THE ENZYME-SUBSTRATE COMPLEX
AND ENZYME ACTION
• The complex is formed when the substrate key
joins with the enzyme lock.
• The hydrogen bonds formed between the
substrate and groups widely separated in the
amino acid chain of the enzyme.
THE ENZYME-SUBSTRATE COMPLEX
AND ENZYME ACTION
• The protein molecule is folded in such a way that a
group of reactive amino acid side chains in the enzyme
presents a very specific site to the substrate.
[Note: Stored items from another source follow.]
/-- A register block: its base, its power domain (R20) and its transaction domain (R32). -/
structure BlockRow where
  name : String
  base : Nat
  pd : Nat
  td : Option Nat
  regs : List RegRow
  deriving DecidableEq, Repr

namespace Rows

def rw (lo w reset : Nat) (step : Nat := 0) : FieldRow := ⟨lo, w, .rw, reset, step⟩
def ro (lo w reset : Nat) (step : Nat := 0) : FieldRow := ⟨lo, w, .ro, reset, step⟩
def wo (lo w reset : Nat) : FieldRow := ⟨lo, w, .wo, reset, 0⟩
def w1c (lo w reset : Nat) : FieldRow := ⟨lo, w, .w1c, reset, 0⟩
def w1s (lo w reset : Nat) : FieldRow := ⟨lo, w, .w1s, reset, 0⟩
def rwt (lo w reset : Nat) : FieldRow := ⟨lo, w, .rwt, reset, 0⟩

def sysRegs : List RegRow :=
  [ ⟨"SYS_CHIPID", 0x0, 0x0, 1, [ro 16 16 0x4252, ro 0 16 0x4800]⟩,
    ⟨"SYS_REV", 0x4, 0x0, 1, [ro 4 4 10, ro 0 4 1]⟩,
    ⟨"SYS_OFFACC_CNT", 0x20, 0x0, 1, [w1c 0 32 0]⟩,
    ⟨"SYS_OFFACC_ADDR", 0x24, 0x0, 1, [ro 2 30 0, ro 1 1 0]⟩,
    ⟨"SYS_RSTCAUSE", 0x8, 0x0, 1, [ro 0 3 0]⟩,
    ⟨"SYS_SWRST", 0xc, 0x0, 1, [wo 16 16 0]⟩ ]

def pwrRegs : List RegRow :=
  [ ⟨"PWR_VOTE", 0x0, 0x0, 1, [wo 0 19 0, wo 30 2 0]⟩,
    ⟨"PWR_VOTE_RES", 0x4, 0x0, 1, [ro 0 1 0]⟩,
    ⟨"PWR_CTRL", 0x8, 0x0, 1, [rw 0 1 1, rw 1 1 0, rw 8 8 20]⟩,
    ⟨"PWR_RET", 0xc, 0x0, 1, [rw 0 8 0]⟩,
    ⟨"PWR_WAKE_CFG", 0x10, 0x0, 1, [rw 0 1 0, rw 1 1 0, rw 2 1 1]⟩,
    ⟨"PWR_EVT", 0x200, 0x0, 1, [w1c 0 1 0, w1c 1 1 0, w1c 2 1 0]⟩,
    ⟨"PWR_WAKE_DOM", 0x14, 0x4, 2, [rw 0 19 2]⟩,
    ⟨"PWR_WAKE_DOM2", 0x1c, 0x0, 1, [rw 0 19 0x20002]⟩,
    ⟨"PWR_WAKE_HOLD", 0x20, 0x0, 1, [w1c 0 19 0]⟩,
    ⟨"PWR_WAKESTAT", 0x24, 0x0, 1, [ro 0 3 0, ro 3 1 0]⟩,
    ⟨"PWR_DOM_VOTE", 0x100, 0x8, 19, [ro 0 32 0]⟩,
    ⟨"PWR_DOM_STAT", 0x104, 0x8, 1, [ro 0 2 2, ro 2 1 0, ro 3 1 0, w1c 4 1 0]⟩,
    ⟨"PWR_DOM_STAT", 0x10c, 0x8, 18, [ro 0 2 0, ro 2 1 0, ro 3 1 0, w1c 4 1 0]⟩ ]

def prfRegs : List RegRow :=
  [ ⟨"PRF_CTRL", 0x0, 0x0, 1, [rw 0 1 1, rw 1 2 1, rw 3 1 0]⟩,
    ⟨"PRF_CAP", 0x4, 0x0, 1, [rw 0 13 0x1770]⟩,
    ⟨"PRF_BASE", 0x8, 0x0, 1, [rw 0 13 0]⟩,
    ⟨"PRF_TEMP", 0xc, 0x0, 1, [rw 0 8 95, rw 8 8 115, rw 16 8 120, rw 24 8 128]⟩,
    ⟨"PRF_ELANE", 0x10, 0x0, 1, [rw 0 24 0x11620]⟩,
    ⟨"PRF_ESEQ", 0x14, 0x0, 1, [rw 0 24 0x319c]⟩,
    ⟨"PRF_EMILL", 0x18, 0x0, 1, [rw 0 24 0x50b68]⟩,
    ⟨"PRF_POD", 0x1c, 0x0, 1, [rw 0 8 90, rw 8 8 60, rw 16 8 80]⟩,
    ⟨"PRF_PACK", 0x20, 0x0, 1, [rw 0 16 0x3e8]⟩,
    ⟨"PRF_QUIET", 0x24, 0x0, 1, [rw 0 8 100, rw 8 8 10]⟩,
    ⟨"PRF_STAT", 0x40, 0x0, 1, [ro 0 8 0, ro 8 8 0, ro 16 6 0, ro 22 1 0, ro 23 1 0, ro 24 1 0, ro 25 1 0]⟩,
    ⟨"PRF_RATION", 0x44, 0x0, 1, [ro 0 24 0]⟩,
    ⟨"PRF_USED", 0x48, 0x0, 1, [ro 0 24 0]⟩,
    ⟨"PRF_DEFER", 0x4c, 0x0, 1, [ro 0 16 0, w1c 16 16 0]⟩,
    ⟨"PRF_EVT", 0x50, 0x0, 1, [w1c 0 1 0, w1c 1 1 0, w1c 2 1 0, w1c 3 1 0, w1c 4 1 0, w1c 5 1 0]⟩ ]

def clkRegs : List RegRow :=
  [ ⟨"CLK_REFCFG", 0x0, 0x0, 1, [rwt 0 1 1, rwt 1 1 0, rwt 2 1 0, rwt 4 1 0, rwt 5 1 0, rwt 6 1 0, rwt 7 1 0]⟩,
    ⟨"CLK_REFSTAT", 0x4, 0x0, 1, [ro 0 1 0, ro 1 1 0, ro 2 1 0]⟩,
    ⟨"CLK_MONSTAT", 0x8, 0x0, 1, [w1c 0 1 0, w1c 1 1 0, w1c 2 1 0, w1c 3 1 0, w1c 4 1 0]⟩,
    ⟨"CLK_STRAP", 0xc, 0x0, 1, [ro 0 3 0, ro 8 20 0x2710]⟩ ]

/-- OUTSEL, a DIV0 that takes a write and SSC are CPLL's alone: elsewhere OUTSEL and SSC are reserved and DIV0 is fixed (R7, R69).
A CDIV outside 2–16 is stored and read back as written (log 147). -/
def pllRegs (cpll : Bool) (div0 div1 : Nat) : List RegRow :=
  [ ⟨"PLL_CTRL", 0x0, 0x0, 1, [rwt 0 1 0, rwt 1 3 0, rwt 4 1 1, rwt 5 1 0] ++ (if cpll then [rwt 6 1 0] else [])⟩,
    ⟨"PLL_NINT", 0x4, 0x0, 1, [rwt 0 10 0]⟩,
    ⟨"PLL_NNUM", 0x8, 0x0, 1, [rwt 0 24 0]⟩,
    ⟨"PLL_NDEN", 0xc, 0x0, 1, [rwt 0 24 0]⟩,
    ⟨"PLL_DIV", 0x10, 0x0, 1, [if cpll then rwt 0 5 div0 else ro 0 5 div0, ro 8 5 div1]⟩,
    ⟨"PLL_LF", 0x14, 0x0, 1, [rwt 0 8 0, rwt 8 6 0, rwt 14 8 0, rwt 22 6 0, rwt 28 1 0, rwt 29 3 0]⟩,
    ⟨"PLL_SSC", 0x18, 0x0, 1, if cpll then [rwt 0 2 0, rwt 2 6 0, rwt 8 6 30] else []⟩,
    ⟨"PLL_CMD", 0x1c, 0x0, 1, [wo 0 1 0, wo 1 1 0, wo 4 4 0]⟩,
    ⟨"PLL_STAT", 0x20, 0x0, 1, [ro 0 3 0, ro 4 4 0, ro 8 6 0, ro 16 1 0, ro 17 1 0, ro 18 1 0, ro 19 1 0, ro 20 1 0, ro 21 1 0, ro 22 1 0, ro 23 1 0, ro 24 1 0]⟩,
    ⟨"PLL_EVT", 0x24, 0x0, 1, [w1c 0 1 0, w1c 1 1 0, w1c 2 1 0, w1c 3 1 0, w1c 4 1 0, w1c 5 1 0]⟩,
    ⟨"PLL_FERR", 0x28, 0x0, 1, [ro 0 32 0]⟩,
    ⟨"PLL_DCOWORD", 0x2c, 0x0, 1, [ro 0 24 0, ro 24 6 0]⟩,
    ⟨"PLL_PHASE", 0x30, 0x0, 1, [ro 0 16 0, ro 31 1 0]⟩,
    ⟨"PLL_CAL_LO", 0x34, 0x0, 1, [ro 0 22 0]⟩,
    ⟨"PLL_CAL_HI", 0x38, 0x0, 1, [ro 0 22 0]⟩,
    ⟨"PLL_LOCKCFG", 0x3c, 0x0, 1, [rwt 0 8 20, rwt 8 16 0x400, rwt 24 8 10]⟩ ] ++
  [ ⟨"PLL_BAND_A", 0x100, 0x10, 16, [rwt 0 22 0]⟩,
    ⟨"PLL_BAND_B", 0x104, 0x10, 16, [rwt 0 22 0]⟩,
    ⟨"PLL_BAND_C", 0x108, 0x10, 16, [rwt 0 6 0, rwt 16 12 0, rwt 31 1 0]⟩ ]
• The reactive groups encountered in enzymes include
the R group of Asp, Cys, Glu, His, Lys, Met, Ser, Thr, and
the end amino and carboxyl functions.
• Since the number of such groups near the substrate is
typically 20, only a small fraction of the enzyme is
believed to participate directly in the enzyme's active
site.
• Large enzymes may have more than one
active site.
• Many of the remaining amino acids determine
the folding along a chain of amino acids
(secondary structure) and the placement of
one part of a folded chain next to another
(tertiary structure), which help create the
active site itself
THE ENZYME-SUBSTRATE COMPLEX
AND ENZYME ACTION
• Enzymes can hold substrates so that their
reactive regions are close to each other and to
the enzyme's catalytic groups.
• This feature, which quite logically can
accelerate a chemical reaction, is known as
the proximity effect.
• Reaction will occur only when the molecules come
together at the proper orientation so that the reactive
atoms or groups are in close juxtaposition.
• Enzymes are believed to bind substrates in especially
favorable positions, thereby contributing an
orientation effect, which accelerates the rate of
reaction.
• Also called orbital steering, this phenomenon has
qualitative merit as a contributing factor to enzyme
catalysis. The quantitative magnitude of its effect,
however, is still difficult to assess in general.